Завернули за угол, пересекли по диагонали сквер, спустились на три ступеньки и под входом в пещеру, из которой высунул голову и беззвучно рычал рассерженный мишка, распахнули низкую дубовую дверь, прозвонив над головами колокольчиком. Расположились, дунули на пену, сделали по первому большому глотку, перебросились взглядами и затихли: а ведь неплохо! Когда взяли по второй, к столику подошёл знакомый Костика. Достал из алюминиевого, обтянутого дерматином кейса свёрток, – лежал он под берёзовым веником, – а из свёртка вытащил за хвост... воблу!

– С лёгким паром, Палыч!

– Ох, спасибо! Хорошо-о! Как жить-то, говорю, хорошо, ребя-ята-а.

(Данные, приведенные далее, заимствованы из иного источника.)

-- ==== Sys2Proof/Machine/Ptp.lean ====
section
/-! DEFINITION. The time-aware bridge (R326 to R328) and the receipt of frames (R311 to R319). Message layouts are
those of IEEE 802.1AS, which the spec names (PRESUMED, log 31). -/

namespace Sys2Proof.Machine

/-! ### Identity, vectors and roles (R326) -/

/-- The clock identity: the MAC address with 0xFFFE in the middle. -/
def ownClock (s : State) : BitVec 64 :=
  let m := macBytes (ownMac s)
  BitVec.ofNat 64 (beNat (m.take 3 ++ [0xFF, 0xFE] ++ m.drop 3))

/-- The module's own vector; the variance is open. -/
def ownVec (s : State) : GmVec :=
  { pri1 := if s.flag F.NET_TCFG_gmc then s.fget F.NET_TCFG_pri1 else 255
    cls := 248, acc := 0xFE, var := Config.netChoice 0 % 65536, pri2 := s.fget F.NET_TCFG_pri2
    gid := ownClock s, steps := 0, port := 0 }

def GmVec.key (v : GmVec) : List Nat :=
  [v.pri1, v.cls, v.acc, v.var, v.pri2, v.gid.toNat, v.steps, v.port.toNat]

/-- Lexicographic order: the first is better. -/
def lexLess : List Nat → List Nat → Bool
  | a :: l, b :: m => if a < b then true else if b < a then false else lexLess l m
  | _, _ => false

/-- Sync interval in ns (NET_TCFG.lsi, signed from -5 to 0). -/
def syncNs (s : State) : Nat := 1000000000 / 2 ^ ((16 - s.fget F.NET_TCFG_lsi) % 16)

/-- The announce interval: the default of the standard, 1 s (PRESUMED, log 31). -/
def announceUs : Nat := 1000000

/-- The port in the slave role. -/
def slavePort (s : State) : Option Nat := allPorts.find? (fun p => (s.port p).role == 2)

/-- Set the result of R327; losing it is a loss of sync for the hub (R109). -/
def setSync (s : State) (b : Bool) : State :=
  if s.flag F.NET_TSTAT_sync == b then s
  else
    let s := (s.fbool F.NET_TSTAT_sync b).fput F.NET_EV_sync 1
    if ¬ b ∧ s.mode = .run ∧ s.fget F.PRS_SYNC_src = 2 then loseSync s 1 else s

/-- Whether the system is synchronised now (R327). -/
def isSynced (s : State) : Bool :=
  if s.flag F.NET_TSTAT_gm then true
  else
    match slavePort s with
    | none => false
    | some p =>
      let pt := s.port p
      decide (16 ≤ pt.offsets.length) && (pt.offsets.take 16).all (fun o => decide (o.natAbs ≤ 500))
        && (match pt.syncAt.head? with
            | some t => decide (s.now * 1000 < t + 3 * syncNs s)
            | none => false)

/-- Put a port's role in place and show it. -/
def setRole (s : State) (p r : Nat) : State :=
  let pt := s.port p
  (s.setPort p { pt with role := r, slaveAt := if r = 2 ∧ pt.role ≠ 2 then s.now else pt.slaveAt }).fput (F.NET_PSTAT_role p) r

/-- A port's identity: the clock identity and the port number. -/
def portIdentity (s : State) (p : Nat) : BitVec 80 := ownClock s ++ BitVec.ofNat 16 (p + 1)

/-- The best master clock algorithm (R326, R327): a port that is not asCapable is disabled, and a change of grandmaster ends
synchronisation. A port that hears a path no worse than the one it would announce itself, with its own port identity, is
passive. -/
def selectMaster (s : State) : State :=
  let own := ownVec s
  let heard := allPorts.filterMap (fun p => (s.port p).best.map (fun v => (p, { v with steps := v.steps + 1 })))
  let best := heard.foldl (fun (b : Option (Nat × GmVec)) x =>
    match b with
    | none => some x
    | some y => if lexLess x.2.key y.2.key then some x else b) none
  let win := match best with
    | some x => if lexLess x.2.key own.key then some x else none
    | none => none
  let gid := match win with
    | some x => x.2.gid
    | none => own.gid
  let gm := win.isNone && s.flag F.NET_TCFG_gmc
  let s := allPorts.foldl (fun s p =>
    let pt := s.port p
    if pt.link.isNone ∨ ¬ s.flag (F.NET_PSTAT_ascap p) then setRole s p 0
    else
      match win with
      | none => setRole s p 1
      | some x =>
        if x.1 = p then setRole s p 2
        else
          match pt.best with
          | some v => setRole s p (if lexLess { x.2 with port := portIdentity s p }.key v.key then 1 else 3)
          | none => setRole s p 1) s
  let changed := gid ≠ s.net.gmId
  let s := { s with net := { s.net with gmId := gid } }
  let s := if changed then allPorts.foldl (fun s p => s.setPort p { s.port p with offsets := [], pendSync := none }) s else s
  let s := s.fbool F.NET_TSTAT_gm gm
  let s := s.fput F.NET_TSTAT_sport (match win with | some x => x.1 + 1 | none => 0)
  setSync s (isSynced s)

/-! ### Messages -/

/-- The common header of a message. -/
def ptpHead (s : State) (typ len p seq logInt flags : Nat) : List Byte :=
  [BitVec.ofNat 8 (0x10 + typ), 0x12] ++ beBytes 2 len ++ [BitVec.ofNat 8 (s.fget F.NET_TCFG_dom), 0] ++ beBytes 2 flags
    ++ List.replicate 12 0 ++ beBytes 8 (ownClock s).toNat ++ beBytes 2 (p + 1) ++ beBytes 2 seq
    ++ [0, BitVec.ofNat 8 logInt]

/-- A time in ns as seconds and nanoseconds. -/
def ptpTime (ns : Int) : List Byte := beBytes 6 (ns / 1000000000).toNat ++ beBytes 4 (ns % 1000000000).toNat

/-- Read such a time. -/
def timeAt (l : List Byte) (a : Nat) : Int := (be l a 6 : Int) * 1000000000 + be l (a + 6) 4

/-- A gPTP message always uses queue 7 (R319). -/
def sendPtp (s : State) (p : Nat) (body : List Byte) : State :=
  enqueue s p 7 (padded (Frame.mk macPtp (ownMac s) none none etPtp body true)) fromSwitch 7 false

/-- A timestamp taken at the PHY for a frame that starts at an own time, with an error of at most 8 ns (R326). -/
def phyStamp (s : State) (t : Nat) : Nat × State :=
  let d := s.draw
  (t + d.1.toNat % 17 - 8, d.2)

/-- The path trace that the module announces: that of the slave port's Announce with the own identity after it. -/
def pathTrace (s : State) : List (BitVec 64) :=
  (match slavePort s with | some p => (s.port p).path | none => []) ++ [ownClock s]

/-- The body of an Announce: the grandmaster in force, without its time-of-day fields, and the path trace. -/
def announceBody (s : State) (v : GmVec) : List Byte :=
  let path := pathTrace s
  List.replicate 13 0 ++ beBytes 1 v.pri1 ++ beBytes 1 v.cls ++ beBytes 1 v.acc ++ beBytes 2 v.var ++ beBytes 1 v.pri2
    ++ beBytes 8 v.gid.toNat ++ beBytes 2 v.steps ++ beBytes 1 0xA0 ++ beBytes 2 8 ++ beBytes 2 (8 * path.length)
    ++ path.flatMap (fun x => beBytes 8 x.toNat)

/-- The vector that the module announces: that of the slave port, or its own. -/
def announced (s : State) : GmVec :=
  match slavePort s with
  | some p => (match (s.port p).best with | some v => { v with steps := v.steps + 1 } | none => ownVec s)
  | none => ownVec s

/-- A message of a kind is due: none sent yet, or its interval has passed. -/
def dueAt (s : State) (last : Option Nat) (us : Nat) : Bool :=
  match last with
  | none => true
  | some t => decide (t + us ≤ s.now)

/-- The Follow_Up information of 802.1AS: the rate offset to the grandmaster is 0 for the grandmaster itself and open else. -/
def followTlv (s : State) : List Byte × State :=
  let d := s.draw
  let rate := if s.flag F.NET_TSTAT_gm then 0 else d.1.toNat % 2 ^ 32
  (beBytes 2 3 ++ beBytes 2 28 ++ [0x00, 0x80, 0xC2, 0x00, 0x00, 0x01] ++ beBytes 4 rate ++ List.replicate 18 0, d.2)

/-- The sync interval as a message holds it. -/
def lsiByte (s : State) : Nat :=
  let lsi := s.fget F.NET_TCFG_lsi
  if 8 ≤ lsi then lsi + 240 else lsi

/-- Sync from a master port; its Follow_Up goes out once the Sync has left. -/
def sendSync (s : State) (p : Nat) : State :=
  let pt := s.port p
  let s := s.setPort p { pt with syncSeq := (pt.syncSeq + 1) % 65536, txSync := some s.now }
  sendPtp s p (ptpHead s 0 44 p pt.syncSeq (lsiByte s) 0x0200 ++ List.replicate 10 0)

/-- An event message of the module has left with its timestamp (R326): the Follow_Up of a Sync and of a Pdelay_Resp goes out, and the
departure of a Pdelay_Req is noted. -/
def ptpSent (s : State) (p : Nat) (l : List Byte) (t : Nat) : State :=
  let seq := be l 30 2
  match bits (be l 0 1) 3 0 with
  | 0 =>
    let f := followTlv s
    sendPtp f.2 p (ptpHead f.2 8 76 p seq (lsiByte s) 0 ++ ptpTime ((t : Int) + s.net.asOff) ++ f.1)
  | 2 => s.setPort p { s.port p with pdReqAt := (s.port p).pdReqAt.map (fun x => if x.1 = seq then (seq, t) else x) }
  | 3 => sendPtp s p (ptpHead s 10 54 p seq 0x7F 0 ++ ptpTime t ++ slice l 44 10)
  | _ => s

/-- asCapable of a port (R326). A port that loses it keeps no master's Announce. -/
def setAscap (s : State) (p : Nat) (b : Bool) : State :=
  if s.flag (F.NET_PSTAT_ascap p) = b then s
  else
    let s := s.fbool (F.NET_PSTAT_ascap p) b
    selectMaster (if b then s else s.setPort p { s.port p with best := none, path := [], syncAt := [], offsets := [], pendSync := none })

/-- More lost Pdelay responses than this end asCapable: the default of the standard (PRESUMED, log 31). -/
def allowedLost : Nat := 9

/-- GPTP_SYNC_INTERVAL (R326): the port sends what is due; Sync and Announce only where it is asCapable. -/
def execGptpSyncInterval (port : Fin 5) (s : State) : Out :=
  let p := port.val
  let pt := s.port p
  if pt.link.isNone ∨ s.mode = .reset then .next s
  else
    let master := pt.role == 1 && s.flag (F.NET_PSTAT_ascap p)
    let s := if master && dueAt s pt.txSync (syncNs s / 1000) then sendSync s p else s
    let s : State := if master && dueAt s pt.txAnn announceUs then
        let seq := (s.port p).annSeq
        let s := s.setPort p { s.port p with txAnn := some s.now, annSeq := (seq + 1) % 65536 }
        sendPtp s p (ptpHead s 11 (68 + 8 * (pathTrace s).length) p seq 0 0 ++ announceBody s (announced s))
      else s
    let last := match pt.pdReqAt with | some x => some (x.2 / 1000) | none => none
    if dueAt s last 1000000 then
      let seq := match pt.pdReqAt with | some x => (x.1 + 1) % 65536 | none => 0
      let lost := (s.port p).pdLost
      let s := if allowedLost < lost then setAscap s p false else s
      let s := s.setPort p { s.port p with pdReqAt := some (seq, s.now * 1000), pdResp := none, pdLost := lost + 1 }
      .next (sendPtp s p (ptpHead s 2 54 p seq 0 0 ++ List.replicate 20 0))
    else .next s

/-- Answer a Pdelay_Req; the Follow_Up goes out once the answer has left. -/
def answerPdelay (s : State) (p : Nat) (l : List Byte) (rx : Nat) : State :=
  sendPtp s p (ptpHead s 3 54 p (be l 30 2) 0x7F 0x0200 ++ ptpTime rx ++ slice l 20 10)

/-- The peer delay of a completed exchange (R326): asCapable at no more than 800 ns. -/
def takePdelay (s : State) (p : Nat) (l : List Byte) : State :=
  let pt := s.port p
  match pt.pdReqAt, pt.pdResp with
  | some (q, t1), some (q', t2, t4) =>
    if q = q' ∧ q = be l 30 2 then
      let d : Int := (((t4 : Int) - t1) - (timeAt l 34 - t2)) / 2
      let s := s.setPort p { pt with pdResp := none, pdLost := 0 }
      let s := s.fput (F.NET_PSTAT_pdly p) (min 65535 d.toNat)
      setAscap s p (decide (0 ≤ d ∧ d ≤ 800))
    else s
  | _, _ => s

Мужчина был постарше, интеллигентный: за шарфом виден галстук, туфли приличные, выбрит, чист. Виталик, отложив на десерт вишнёвого цвета кусочек икры, занялся поштучно солёными рёбрышками и не стал вслушиваться в их разговор, но минут через пять среди общих фраз его внимание привлёк вопрос Костика:

– Так в чём проблема?

– Не могу свою долю продать. Бывшая согласия не даёт. Вот ведь коза! Ты ж её знаешь. И откуда такое упрямство? Так и живём с Ниной Александровной в её коммуналке.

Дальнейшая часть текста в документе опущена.